• Exercise goal
Please copy, exactly as they appear below, the lines from the one containing "illegal value. -/" through the one containing "def Raw.toWord (r".

* * * * *

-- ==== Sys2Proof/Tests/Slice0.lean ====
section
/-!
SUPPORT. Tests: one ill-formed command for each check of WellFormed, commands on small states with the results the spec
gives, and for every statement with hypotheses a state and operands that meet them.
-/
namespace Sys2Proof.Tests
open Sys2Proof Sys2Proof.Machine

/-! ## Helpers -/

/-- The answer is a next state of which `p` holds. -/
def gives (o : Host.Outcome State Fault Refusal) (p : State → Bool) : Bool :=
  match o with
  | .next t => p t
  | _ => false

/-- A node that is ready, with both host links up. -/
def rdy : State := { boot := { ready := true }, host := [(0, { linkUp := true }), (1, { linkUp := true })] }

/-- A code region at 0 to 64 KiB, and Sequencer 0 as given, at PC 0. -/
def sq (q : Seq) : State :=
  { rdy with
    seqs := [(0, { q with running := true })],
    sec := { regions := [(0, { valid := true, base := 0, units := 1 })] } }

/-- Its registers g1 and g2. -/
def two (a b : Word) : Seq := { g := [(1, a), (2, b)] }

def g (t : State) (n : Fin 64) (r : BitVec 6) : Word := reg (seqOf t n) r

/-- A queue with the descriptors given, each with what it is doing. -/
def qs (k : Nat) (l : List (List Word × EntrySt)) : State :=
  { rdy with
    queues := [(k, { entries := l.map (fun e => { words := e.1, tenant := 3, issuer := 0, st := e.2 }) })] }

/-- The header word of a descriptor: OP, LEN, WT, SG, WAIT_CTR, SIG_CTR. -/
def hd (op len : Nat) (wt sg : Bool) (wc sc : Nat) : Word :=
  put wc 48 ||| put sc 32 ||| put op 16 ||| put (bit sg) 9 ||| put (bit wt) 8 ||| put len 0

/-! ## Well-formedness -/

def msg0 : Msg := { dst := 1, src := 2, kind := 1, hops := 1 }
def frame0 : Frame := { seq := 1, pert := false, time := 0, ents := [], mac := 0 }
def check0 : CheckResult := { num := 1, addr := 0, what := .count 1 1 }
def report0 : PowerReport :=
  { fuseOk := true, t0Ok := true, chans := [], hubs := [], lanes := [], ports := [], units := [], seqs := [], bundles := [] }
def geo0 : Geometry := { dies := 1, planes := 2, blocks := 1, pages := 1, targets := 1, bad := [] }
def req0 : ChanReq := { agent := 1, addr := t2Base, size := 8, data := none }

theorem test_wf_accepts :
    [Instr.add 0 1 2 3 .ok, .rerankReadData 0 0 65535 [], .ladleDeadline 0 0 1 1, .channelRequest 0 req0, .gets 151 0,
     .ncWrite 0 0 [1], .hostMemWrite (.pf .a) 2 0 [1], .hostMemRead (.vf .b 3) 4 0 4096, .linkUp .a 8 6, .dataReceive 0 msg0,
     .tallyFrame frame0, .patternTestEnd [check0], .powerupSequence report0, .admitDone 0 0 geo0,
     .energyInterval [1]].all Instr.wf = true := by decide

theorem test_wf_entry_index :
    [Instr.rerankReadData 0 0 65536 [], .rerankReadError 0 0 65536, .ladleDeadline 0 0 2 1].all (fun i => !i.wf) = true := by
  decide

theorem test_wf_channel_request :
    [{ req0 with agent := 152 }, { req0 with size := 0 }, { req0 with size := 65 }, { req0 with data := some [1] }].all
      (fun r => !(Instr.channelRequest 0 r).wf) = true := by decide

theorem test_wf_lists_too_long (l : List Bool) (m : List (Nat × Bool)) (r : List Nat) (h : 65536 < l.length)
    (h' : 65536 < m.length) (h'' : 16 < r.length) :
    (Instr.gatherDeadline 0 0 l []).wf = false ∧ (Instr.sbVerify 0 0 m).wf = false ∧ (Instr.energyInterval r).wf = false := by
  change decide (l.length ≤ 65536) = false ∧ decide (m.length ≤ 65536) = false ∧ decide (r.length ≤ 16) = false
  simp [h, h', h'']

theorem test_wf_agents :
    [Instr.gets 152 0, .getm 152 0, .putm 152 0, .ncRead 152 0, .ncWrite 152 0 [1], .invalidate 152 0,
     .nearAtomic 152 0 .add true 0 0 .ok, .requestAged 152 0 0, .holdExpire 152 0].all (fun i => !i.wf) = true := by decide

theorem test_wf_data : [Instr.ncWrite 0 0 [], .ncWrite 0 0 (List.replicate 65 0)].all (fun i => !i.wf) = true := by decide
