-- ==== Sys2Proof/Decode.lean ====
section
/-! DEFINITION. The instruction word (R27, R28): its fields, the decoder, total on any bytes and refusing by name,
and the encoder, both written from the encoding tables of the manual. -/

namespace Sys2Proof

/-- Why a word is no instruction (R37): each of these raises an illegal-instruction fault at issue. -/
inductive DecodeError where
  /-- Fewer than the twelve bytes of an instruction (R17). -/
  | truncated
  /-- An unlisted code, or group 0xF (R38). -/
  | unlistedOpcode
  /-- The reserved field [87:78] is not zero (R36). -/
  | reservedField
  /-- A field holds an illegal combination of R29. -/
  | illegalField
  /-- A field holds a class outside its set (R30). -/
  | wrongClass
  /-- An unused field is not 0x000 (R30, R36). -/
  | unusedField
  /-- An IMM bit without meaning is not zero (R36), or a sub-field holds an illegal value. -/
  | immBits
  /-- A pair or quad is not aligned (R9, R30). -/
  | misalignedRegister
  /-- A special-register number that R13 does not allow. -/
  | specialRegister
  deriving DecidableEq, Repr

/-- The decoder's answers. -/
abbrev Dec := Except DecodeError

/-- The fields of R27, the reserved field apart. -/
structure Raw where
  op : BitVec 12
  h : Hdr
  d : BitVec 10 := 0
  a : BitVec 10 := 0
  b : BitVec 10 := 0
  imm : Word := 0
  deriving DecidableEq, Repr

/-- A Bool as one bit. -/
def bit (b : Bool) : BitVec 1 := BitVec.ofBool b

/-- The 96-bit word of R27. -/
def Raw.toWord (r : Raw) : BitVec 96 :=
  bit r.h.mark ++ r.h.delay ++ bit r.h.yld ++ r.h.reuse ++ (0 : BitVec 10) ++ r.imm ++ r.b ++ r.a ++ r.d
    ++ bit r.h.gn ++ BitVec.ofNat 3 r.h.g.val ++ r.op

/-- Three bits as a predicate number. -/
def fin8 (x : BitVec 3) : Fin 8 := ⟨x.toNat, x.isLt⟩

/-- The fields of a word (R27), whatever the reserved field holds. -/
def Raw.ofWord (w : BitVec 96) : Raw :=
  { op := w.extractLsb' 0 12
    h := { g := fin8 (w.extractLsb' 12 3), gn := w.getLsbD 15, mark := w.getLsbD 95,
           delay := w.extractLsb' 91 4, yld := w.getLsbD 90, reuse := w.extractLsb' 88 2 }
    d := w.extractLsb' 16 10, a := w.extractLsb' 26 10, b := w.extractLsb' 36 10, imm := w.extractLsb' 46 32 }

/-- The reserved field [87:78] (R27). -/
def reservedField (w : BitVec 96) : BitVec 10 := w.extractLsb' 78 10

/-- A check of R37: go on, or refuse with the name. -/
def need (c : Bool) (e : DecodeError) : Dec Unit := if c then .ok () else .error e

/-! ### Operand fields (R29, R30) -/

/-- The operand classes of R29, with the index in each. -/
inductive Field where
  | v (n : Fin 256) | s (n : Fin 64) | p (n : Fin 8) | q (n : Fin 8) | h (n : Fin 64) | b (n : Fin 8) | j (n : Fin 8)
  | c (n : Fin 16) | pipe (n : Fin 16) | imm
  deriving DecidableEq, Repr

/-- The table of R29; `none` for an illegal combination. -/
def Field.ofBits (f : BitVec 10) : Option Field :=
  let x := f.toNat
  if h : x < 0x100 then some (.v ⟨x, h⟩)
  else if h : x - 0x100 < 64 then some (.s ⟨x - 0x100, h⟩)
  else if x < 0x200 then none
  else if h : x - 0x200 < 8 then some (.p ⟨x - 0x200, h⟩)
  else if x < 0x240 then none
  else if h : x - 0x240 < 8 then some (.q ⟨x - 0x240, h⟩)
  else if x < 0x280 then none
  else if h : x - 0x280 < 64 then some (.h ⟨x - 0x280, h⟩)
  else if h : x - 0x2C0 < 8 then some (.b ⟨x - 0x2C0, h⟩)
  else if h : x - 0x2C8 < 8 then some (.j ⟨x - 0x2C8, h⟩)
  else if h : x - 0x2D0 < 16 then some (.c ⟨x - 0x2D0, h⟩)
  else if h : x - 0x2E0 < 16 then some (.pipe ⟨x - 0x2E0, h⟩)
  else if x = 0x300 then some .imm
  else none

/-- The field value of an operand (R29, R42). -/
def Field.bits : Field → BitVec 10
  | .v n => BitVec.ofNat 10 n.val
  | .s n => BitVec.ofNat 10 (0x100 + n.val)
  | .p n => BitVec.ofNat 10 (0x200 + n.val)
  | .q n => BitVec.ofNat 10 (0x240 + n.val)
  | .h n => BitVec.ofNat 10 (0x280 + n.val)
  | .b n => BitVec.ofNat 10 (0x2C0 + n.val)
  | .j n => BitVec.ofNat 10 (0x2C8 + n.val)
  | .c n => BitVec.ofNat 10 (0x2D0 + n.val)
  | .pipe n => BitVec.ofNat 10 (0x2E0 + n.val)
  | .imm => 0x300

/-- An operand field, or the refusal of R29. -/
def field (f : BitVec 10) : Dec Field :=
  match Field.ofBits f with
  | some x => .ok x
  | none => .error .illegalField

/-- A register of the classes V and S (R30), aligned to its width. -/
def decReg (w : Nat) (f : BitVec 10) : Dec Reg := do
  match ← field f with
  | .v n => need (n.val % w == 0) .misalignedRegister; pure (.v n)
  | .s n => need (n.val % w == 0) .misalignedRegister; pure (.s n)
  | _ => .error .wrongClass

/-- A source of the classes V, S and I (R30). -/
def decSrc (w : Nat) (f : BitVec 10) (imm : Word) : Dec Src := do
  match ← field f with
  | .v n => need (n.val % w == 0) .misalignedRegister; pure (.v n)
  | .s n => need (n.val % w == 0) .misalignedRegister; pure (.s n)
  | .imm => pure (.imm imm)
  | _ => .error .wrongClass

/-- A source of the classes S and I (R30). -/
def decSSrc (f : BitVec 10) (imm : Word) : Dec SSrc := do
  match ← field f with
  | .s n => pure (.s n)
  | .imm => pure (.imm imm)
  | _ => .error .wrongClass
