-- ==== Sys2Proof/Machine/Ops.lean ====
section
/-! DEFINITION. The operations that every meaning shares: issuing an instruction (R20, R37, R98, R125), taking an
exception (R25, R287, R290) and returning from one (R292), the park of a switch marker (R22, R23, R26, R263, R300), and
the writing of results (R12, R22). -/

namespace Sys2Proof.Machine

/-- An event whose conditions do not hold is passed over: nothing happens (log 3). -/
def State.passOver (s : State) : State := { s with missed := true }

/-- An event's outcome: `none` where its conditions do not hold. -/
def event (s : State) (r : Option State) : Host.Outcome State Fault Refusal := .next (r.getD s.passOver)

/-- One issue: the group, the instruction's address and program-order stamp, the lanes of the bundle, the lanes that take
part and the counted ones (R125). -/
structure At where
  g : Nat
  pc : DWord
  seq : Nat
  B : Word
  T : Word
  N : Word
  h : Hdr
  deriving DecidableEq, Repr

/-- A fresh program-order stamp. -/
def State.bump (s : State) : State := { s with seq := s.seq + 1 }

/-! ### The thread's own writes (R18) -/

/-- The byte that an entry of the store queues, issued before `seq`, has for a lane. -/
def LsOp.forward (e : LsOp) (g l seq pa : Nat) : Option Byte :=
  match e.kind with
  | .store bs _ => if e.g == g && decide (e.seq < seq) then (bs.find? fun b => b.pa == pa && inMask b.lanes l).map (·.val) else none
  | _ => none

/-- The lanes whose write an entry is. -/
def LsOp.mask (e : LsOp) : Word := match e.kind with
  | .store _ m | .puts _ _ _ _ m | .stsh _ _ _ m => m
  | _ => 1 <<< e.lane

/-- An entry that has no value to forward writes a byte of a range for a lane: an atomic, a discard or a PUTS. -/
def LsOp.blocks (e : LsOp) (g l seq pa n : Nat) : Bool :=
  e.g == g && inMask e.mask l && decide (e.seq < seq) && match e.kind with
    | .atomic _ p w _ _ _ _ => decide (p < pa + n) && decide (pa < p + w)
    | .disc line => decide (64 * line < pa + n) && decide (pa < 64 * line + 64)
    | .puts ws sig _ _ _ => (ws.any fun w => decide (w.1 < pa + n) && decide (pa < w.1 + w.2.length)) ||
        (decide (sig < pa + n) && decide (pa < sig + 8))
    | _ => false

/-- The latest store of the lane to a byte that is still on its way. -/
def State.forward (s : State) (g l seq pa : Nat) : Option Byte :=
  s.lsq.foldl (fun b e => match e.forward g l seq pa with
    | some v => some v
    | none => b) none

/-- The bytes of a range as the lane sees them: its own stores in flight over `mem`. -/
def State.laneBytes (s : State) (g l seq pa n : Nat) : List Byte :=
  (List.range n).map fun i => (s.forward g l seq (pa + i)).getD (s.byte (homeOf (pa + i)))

* * * * *

• Solved problem
  /-- An IMM bit without meaning is not zero (R36), or a sub-field holds an illegal value. -/
  | immBits
  /-- A pair or quad is not aligned (R9, R30). -/
  | misalignedRegister
  /-- A special-register number that R13 does not allow. -/
  | specialRegister
  deriving DecidableEq, Repr

/-- The decoder's answers. -/
abbrev Dec := Except DecodeError

/-- The fields of R27, the reserved field apart. -/
structure Raw where
  op : BitVec 12
  h : Hdr
  d : BitVec 10 := 0
  a : BitVec 10 := 0
  b : BitVec 10 := 0
  imm : Word := 0
  deriving DecidableEq, Repr

/-- A Bool as one bit. -/
def bit (b : Bool) : BitVec 1 := BitVec.ofBool b

/-- The 96-bit word of R27. -/
def Raw.toWord (r : Raw) : BitVec 96 :=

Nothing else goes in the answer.